-- ==== Sys2Proof/Machine/Step.lean ====
section
/-! DEFINITION. One step of the machine: the controller's `do_step()` around the core's `step()` (60_exceptions.md R244,
41_dispatch.md R130), for a given set of resolved addressing pairs and at the default one. -/

namespace Sys2Proof.Machine

/-- The core's `step()` (41_dispatch.md R130): decode the bytes at PC, then apply the instruction or take the decode
fault. -/
def coreStepWith (resolved : Config.AddressingSet) (s : State) : Host.Outcome State Fault Refusal :=
  match decodeWith resolved (fetchWindow s) with
  | .ok (i, _) => exec i s
  | .error e => takeDecodeError e s

/-- `do_step()` (60_exceptions.md R244): count, step, latch. -/
def stepWith (resolved : Config.AddressingSet) (s : State) : Host.Outcome State Fault Refusal :=
  afterStep (coreStepWith resolved s.countStep)

/-- The step of the machine, under the default EA_RESOLVED. -/
def step (s : State) : Host.Outcome State Fault Refusal := stepWith eaResolved s

/-- `s` with the instruction whose bits are `w` at the address it fetches next (log 20). -/
def State.withFetchWord (s : State) (nbits w : Nat) : State := s.writeBytes s.pc (tableBytes nbits w)

end Sys2Proof.Machine
end

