-- ==== Sys2Proof/Tests/Slice0.lean ====
section
/-! SUPPORT. The model's own tests. Expected values are those of spec/95_test_vectors.md (V, S, H, P numbers) or are
worked by hand from the rule named. The last part holds one witness for the hypotheses of each statement. -/

namespace Sys2Proof.Machine

/-! Well-formedness: one ill-formed term for each check, and the smaller EA_RESOLVED of 95_test_vectors.md 2.7 -/

/-- All memory pairs but (0, 2), as in 95_test_vectors.md 2.7. -/
def withoutBpSi : Config.AddressingSet := eaResolved.filter (· ≠ (0, 2))

theorem test_wf_rejects_bp_without_displacement : (Instr.movRm16Sreg (.base .bp) .es).wellFormed = false := by decide
theorem test_wf_rejects_bp_without_displacement_as_source : (Instr.movSregRm16 .es (.base .bp)).wellFormed = false := by
  decide
theorem test_wf_rejects_unresolved_base : (Instr.movRm16Sreg (.base .bpSi) .es).wellFormedWith withoutBpSi = false := by
  decide
theorem test_wf_rejects_unresolved_direct :
    (Instr.movRm16Sreg (.direct 0x2010) .es).wellFormedWith (eaResolved.filter (· ≠ (0, 6))) = false := by decide
theorem test_wf_rejects_unresolved_disp8 :
    (Instr.movSregRm16 .ds (.disp8 .bx 0)).wellFormedWith (eaResolved.filter (· ≠ (1, 7))) = false := by decide
theorem test_wf_rejects_unresolved_disp16 :
    (Instr.movSregRm16 .ds (.disp16 .bp 0)).wellFormedWith (eaResolved.filter (· ≠ (2, 6))) = false := by decide
theorem test_wf_accepts_bp_with_displacement : (Instr.movSregRm16 .ds (.disp8 .bp 0)).wellFormed = true := by decide
theorem test_wf_register_class_never_looked_up : (Instr.movSregRm16 .ds (.reg .ax)).wellFormedWith [] = true := by decide

/-! Decoding: a word for every constructor, written from its encoding (30_encoding.md R71, R79 to R83) -/

theorem test_decode_movAL : decode [0xB0, 0xFF] = .ok (.movAL 0xFF, []) := by decide
theorem test_decode_movCL : decode [0xB1, 0x00] = .ok (.movCL 0x00, []) := by decide
theorem test_decode_movDL : decode [0xB2, 0x80] = .ok (.movDL 0x80, []) := by decide
theorem test_decode_movBL : decode [0xB3, 0x7F] = .ok (.movBL 0x7F, []) := by decide
theorem test_decode_movAH : decode [0xB4, 0xB4, 0x11] = .ok (.movAH 0xB4, [0x11]) := by decide
theorem test_decode_movCH : decode [0xB5, 0x01] = .ok (.movCH 0x01, []) := by decide
theorem test_decode_movDH : decode [0xB6, 0x81] = .ok (.movDH 0x81, []) := by decide
theorem test_decode_movBH : decode [0xB7, 0x20] = .ok (.movBH 0x20, []) := by decide
theorem test_decode_movAX : decode [0xB8, 0x34, 0x12] = .ok (.movAX 0x1234, []) := by decide
theorem test_decode_movCX : decode [0xB9, 0xFF, 0x00] = .ok (.movCX 0x00FF, []) := by decide
theorem test_decode_movDX : decode [0xBA, 0x78, 0x56] = .ok (.movDX 0x5678, []) := by decide
theorem test_decode_movBX : decode [0xBB, 0x00, 0x20] = .ok (.movBX 0x2000, []) := by decide
theorem test_decode_movSP : decode [0xBC, 0xFE, 0xFF] = .ok (.movSP 0xFFFE, []) := by decide
theorem test_decode_movBP : decode [0xBD, 0x05, 0x00] = .ok (.movBP 0x0005, []) := by decide
theorem test_decode_movSI : decode [0xBE, 0x10, 0x00] = .ok (.movSI 0x0010, []) := by decide
theorem test_decode_movDI : decode [0xBF, 0x03, 0x00, 0x99] = .ok (.movDI 0x0003, [0x99]) := by decide
/-- mod 1, reg 3, rm 7 (V14) -/
theorem test_decode_movSregRm16 : decode [0x8E, 0x5F, 0x10] = .ok (.movSregRm16 .ds (.disp8 .bx 0x10), []) := by decide
/-- mod 2, reg 3, rm 7 (V57) -/
theorem test_decode_movRm16Sreg :
    decode [0x8C, 0x9F, 0x00, 0xF0] = .ok (.movRm16Sreg (.disp16 .bx 0xF000) .ds, []) := by decide
theorem test_decode_intImm8 : decode [0xCD, 0x21] = .ok (.intImm8 0x21, []) := by decide
/-- mod 3, reg 5, rm 7 (V43): the word after a class 3 ModRM byte is not consumed (S5) -/
theorem test_decode_register_class : decode [0x8E, 0xEF, 0xFF, 0xFF] = .ok (.movSregRm16 .gs (.reg .di), [0xFF, 0xFF]) := by
  decide
/-- V71: selector 6, rejected whatever follows -/
theorem test_decode_invalid_selector : decode [0x8E, 0x36, 0x34, 0x12] = .error (.invalidSegmentSelector 0x36) := by decide
/-- 95_test_vectors.md 2.7: the pair (0, 2) left out of EA_RESOLVED -/
theorem test_decode_unresolved : decodeWith withoutBpSi [0x8C, 0x02] = .error (.unresolvedAddressing 0x02) := by decide
/-- 95_test_vectors.md 2.7: the selector check comes first -/
theorem test_decode_selector_first : decodeWith withoutBpSi [0x8C, 0x32] = .error (.invalidSegmentSelector 0x32) := by
  decide
theorem test_decode_truncated : decode [0xB8, 0x34] = .error .truncated := by decide
/-- The table's row for 0xB0 with the immediate's bits absent (opcode_table.json: match_width_bits 8) -/
theorem test_table_word_opcode_byte : decodeTableWord 8 0xB0 = some (.movAL 0x00) := by decide
/-- The immediate is bits 15:8 and 23:16 of the table's numbering -/
theorem test_table_word_immediate : decodeTableWord 24 0x1234B8 = some (.movAX 0x1234) := by decide
theorem test_table_word_ignores_high_bits : decodeTableWord 8 0x21CD = some (.intImm8 0x00) := by decide

/-! One step -/

/-- The next state of a result, if it is one. -/
def nextOf (o : Result) : Option State :=
  match o with
  | .next t => some t
  | .fault _ => none
  | .refused _ => none

/-- Reset with these registers and an image at `base` (95_test_vectors.md, conventions). -/
def placed (base : Word) (image : List Byte) (regs : RegFile) : State :=
  ({ State.reset with regs := regs }).loadImage image base

/-- A register, PC and the outcome after one step. -/
def regAfter (s : State) (r : Reg16) : Option (Word × Word × Option StepOutcome) :=
  (nextOf (step s)).map fun t => (t.reg r, t.pc, t.report)

/-- Two bytes of memory from an address on, PC and the outcome after one step. -/
def bytesAfter (s : State) (a : Word) : Option (Byte × Byte × Word × Option StepOutcome) :=
  (nextOf (step s)).map fun t => (t.read8 a, t.read8 (a + 1), t.pc, t.report)

/-- The start of V19 to V26. -/
def regsV19 : RegFile := { RegFile.reset with ax := 0x1111, cx := 0x2222, dx := 0x3333, bx := 0x4444 }

/-- V19 to V26 -/
theorem test_step_movAL : regAfter (placed 0x0100 [0xB0, 0xFF] regsV19) (.gpr .ax) = some (0x11FF, 0x0102, some .ok) := by
  decide
theorem test_step_movCL : regAfter (placed 0x0100 [0xB1, 0x00] regsV19) (.gpr .cx) = some (0x2200, 0x0102, some .ok) := by
  decide
theorem test_step_movDL : regAfter (placed 0x0100 [0xB2, 0x80] regsV19) (.gpr .dx) = some (0x3380, 0x0102, some .ok) := by
  decide
theorem test_step_movBL : regAfter (placed 0x0100 [0xB3, 0x7F] regsV19) (.gpr .bx) = some (0x447F, 0x0102, some .ok) := by
  decide
theorem test_step_movAH : regAfter (placed 0x0100 [0xB4, 0xFF] regsV19) (.gpr .ax) = some (0xFF11, 0x0102, some .ok) := by
  decide
theorem test_step_movCH : regAfter (placed 0x0100 [0xB5, 0x00] regsV19) (.gpr .cx) = some (0x0022, 0x0102, some .ok) := by
  decide
theorem test_step_movDH : regAfter (placed 0x0100 [0xB6, 0x80] regsV19) (.gpr .dx) = some (0x8033, 0x0102, some .ok) := by
  decide
theorem test_step_movBH : regAfter (placed 0x0100 [0xB7, 0x7F] regsV19) (.gpr .bx) = some (0x7F44, 0x0102, some .ok) := by
  decide

/-- V29 to V36 -/
theorem test_step_movAX :
    regAfter (placed 0x0100 [0xB8, 0x34, 0x12] regsV19) (.gpr .ax) = some (0x1234, 0x0103, some .ok) := by decide
theorem test_step_movCX :
    regAfter (placed 0x0100 [0xB9, 0x00, 0x00] regsV19) (.gpr .cx) = some (0x0000, 0x0103, some .ok) := by decide
theorem test_step_movDX :
    regAfter (placed 0x0100 [0xBA, 0xFF, 0xFF] regsV19) (.gpr .dx) = some (0xFFFF, 0x0103, some .ok) := by decide
theorem test_step_movBX :
    regAfter (placed 0x0100 [0xBB, 0x00, 0x20] regsV19) (.gpr .bx) = some (0x2000, 0x0103, some .ok) := by decide
theorem test_step_movSP :
    regAfter (placed 0x0100 [0xBC, 0xFE, 0xFF] regsV19) (.gpr .sp) = some (0xFFFE, 0x0103, some .ok) := by decide
theorem test_step_movBP :
    regAfter (placed 0x0100 [0xBD, 0x05, 0x00] regsV19) (.gpr .bp) = some (0x0005, 0x0103, some .ok) := by decide
theorem test_step_movSI :
    regAfter (placed 0x0100 [0xBE, 0x10, 0x00] regsV19) (.gpr .si) = some (0x0010, 0x0103, some .ok) := by decide
theorem test_step_movDI :
    regAfter (placed 0x0100 [0xBF, 0x03, 0x00] regsV19) (.gpr .di) = some (0x0003, 0x0103, some .ok) := by decide
/-- V38: the immediate across the top of memory -/
theorem test_step_movAX_across_top :
    regAfter ((placed 0xFFFE [0xB8, 0x34] RegFile.reset).loadBlock [0x12] 0x0000) (.gpr .ax) =
      some (0x1234, 0x0001, some .ok) := by decide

### TASK BRIEF
The lines above, starting at the one with "def State.withFetchWord (s" and ending at the one with "theorem test_decode_movBL : decode", are the only ones to return, exactly as written.

### EXERCISE RESULT
def State.withFetchWord (s : State) (nbits w : Nat) : State := s.writeBytes s.pc (tableBytes nbits w)

end Sys2Proof.Machine
end

-- ==== Sys2Proof/Tests/Slice0.lean ====
section
/-! SUPPORT. The model's own tests. Expected values are those of spec/95_test_vectors.md (V, S, H, P numbers) or are
worked by hand from the rule named. The last part holds one witness for the hypotheses of each statement. -/

namespace Sys2Proof.Machine

/-! Well-formedness: one ill-formed term for each check, and the smaller EA_RESOLVED of 95_test_vectors.md 2.7 -/

/-- All memory pairs but (0, 2), as in 95_test_vectors.md 2.7. -/
def withoutBpSi : Config.AddressingSet := eaResolved.filter (· ≠ (0, 2))

theorem test_wf_rejects_bp_without_displacement : (Instr.movRm16Sreg (.base .bp) .es).wellFormed = false := by decide
theorem test_wf_rejects_bp_without_displacement_as_source : (Instr.movSregRm16 .es (.base .bp)).wellFormed = false := by
  decide
theorem test_wf_rejects_unresolved_base : (Instr.movRm16Sreg (.base .bpSi) .es).wellFormedWith withoutBpSi = false := by
  decide
theorem test_wf_rejects_unresolved_direct :
    (Instr.movRm16Sreg (.direct 0x2010) .es).wellFormedWith (eaResolved.filter (· ≠ (0, 6))) = false := by decide
theorem test_wf_rejects_unresolved_disp8 :
    (Instr.movSregRm16 .ds (.disp8 .bx 0)).wellFormedWith (eaResolved.filter (· ≠ (1, 7))) = false := by decide
theorem test_wf_rejects_unresolved_disp16 :
    (Instr.movSregRm16 .ds (.disp16 .bp 0)).wellFormedWith (eaResolved.filter (· ≠ (2, 6))) = false := by decide
theorem test_wf_accepts_bp_with_displacement : (Instr.movSregRm16 .ds (.disp8 .bp 0)).wellFormed = true := by decide
theorem test_wf_register_class_never_looked_up : (Instr.movSregRm16 .ds (.reg .ax)).wellFormedWith [] = true := by decide

/-! Decoding: a word for every constructor, written from its encoding (30_encoding.md R71, R79 to R83) -/

theorem test_decode_movAL : decode [0xB0, 0xFF] = .ok (.movAL 0xFF, []) := by decide
theorem test_decode_movCL : decode [0xB1, 0x00] = .ok (.movCL 0x00, []) := by decide
theorem test_decode_movDL : decode [0xB2, 0x80] = .ok (.movDL 0x80, []) := by decide
theorem test_decode_movBL : decode [0xB3, 0x7F] = .ok (.movBL 0x7F, []) := by decide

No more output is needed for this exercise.